--- Data listing ---

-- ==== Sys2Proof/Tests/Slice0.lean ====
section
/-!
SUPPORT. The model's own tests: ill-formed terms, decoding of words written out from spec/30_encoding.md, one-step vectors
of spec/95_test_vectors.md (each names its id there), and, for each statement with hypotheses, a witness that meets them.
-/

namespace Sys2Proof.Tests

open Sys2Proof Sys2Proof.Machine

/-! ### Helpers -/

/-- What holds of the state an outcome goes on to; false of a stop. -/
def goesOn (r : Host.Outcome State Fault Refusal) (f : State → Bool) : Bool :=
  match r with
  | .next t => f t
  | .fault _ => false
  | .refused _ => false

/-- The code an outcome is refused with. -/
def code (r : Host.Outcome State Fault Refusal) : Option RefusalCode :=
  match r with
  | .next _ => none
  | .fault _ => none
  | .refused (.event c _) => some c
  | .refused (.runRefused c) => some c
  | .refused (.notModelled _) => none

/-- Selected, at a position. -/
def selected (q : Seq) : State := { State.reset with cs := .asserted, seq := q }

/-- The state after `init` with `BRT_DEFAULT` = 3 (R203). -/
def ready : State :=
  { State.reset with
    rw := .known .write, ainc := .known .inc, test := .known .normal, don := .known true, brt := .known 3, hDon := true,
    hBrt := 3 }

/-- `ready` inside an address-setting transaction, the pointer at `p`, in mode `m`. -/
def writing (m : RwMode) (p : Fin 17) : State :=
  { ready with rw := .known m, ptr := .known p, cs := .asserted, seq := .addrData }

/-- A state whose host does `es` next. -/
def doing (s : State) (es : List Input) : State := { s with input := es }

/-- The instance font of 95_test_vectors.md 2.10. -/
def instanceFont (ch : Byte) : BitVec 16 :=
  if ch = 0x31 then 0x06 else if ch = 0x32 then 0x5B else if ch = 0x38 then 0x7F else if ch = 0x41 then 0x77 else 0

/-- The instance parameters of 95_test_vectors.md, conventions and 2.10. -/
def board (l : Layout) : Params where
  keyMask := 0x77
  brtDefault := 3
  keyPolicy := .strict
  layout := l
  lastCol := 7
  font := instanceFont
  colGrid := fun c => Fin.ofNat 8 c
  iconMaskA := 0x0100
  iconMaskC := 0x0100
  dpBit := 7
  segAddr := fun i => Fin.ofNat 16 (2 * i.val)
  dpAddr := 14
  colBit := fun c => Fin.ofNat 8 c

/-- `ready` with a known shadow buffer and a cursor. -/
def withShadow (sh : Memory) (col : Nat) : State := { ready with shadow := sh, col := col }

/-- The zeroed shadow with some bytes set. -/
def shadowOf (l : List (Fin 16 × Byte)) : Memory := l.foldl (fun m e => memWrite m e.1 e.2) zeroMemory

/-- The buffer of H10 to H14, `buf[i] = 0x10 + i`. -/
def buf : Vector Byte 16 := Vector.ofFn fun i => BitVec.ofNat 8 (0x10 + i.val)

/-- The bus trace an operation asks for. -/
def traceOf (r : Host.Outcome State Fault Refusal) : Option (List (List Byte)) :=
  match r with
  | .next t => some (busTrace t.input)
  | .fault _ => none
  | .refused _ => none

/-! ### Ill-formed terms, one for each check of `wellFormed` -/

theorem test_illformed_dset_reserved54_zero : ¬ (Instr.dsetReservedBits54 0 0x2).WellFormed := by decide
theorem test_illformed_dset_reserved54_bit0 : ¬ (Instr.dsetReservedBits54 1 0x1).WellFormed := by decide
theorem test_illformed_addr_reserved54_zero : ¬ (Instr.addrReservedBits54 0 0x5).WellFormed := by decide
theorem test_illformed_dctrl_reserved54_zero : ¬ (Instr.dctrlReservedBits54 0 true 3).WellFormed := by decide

---
--- Data listing ---

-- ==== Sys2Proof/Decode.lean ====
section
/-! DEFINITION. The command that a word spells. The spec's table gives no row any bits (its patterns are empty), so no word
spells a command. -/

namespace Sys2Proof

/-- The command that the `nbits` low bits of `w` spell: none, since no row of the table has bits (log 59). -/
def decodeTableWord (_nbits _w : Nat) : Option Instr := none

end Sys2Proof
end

---

* Exercise: All lines above that include the word "Memory" must be copied into the answer.

* Output for this task:
def withShadow (sh : Memory) (col : Nat) : State := { ready with shadow := sh, col := col }
def shadowOf (l : List (Fin 16 × Byte)) : Memory := l.foldl (fun m e => memWrite m e.1 e.2) zeroMemory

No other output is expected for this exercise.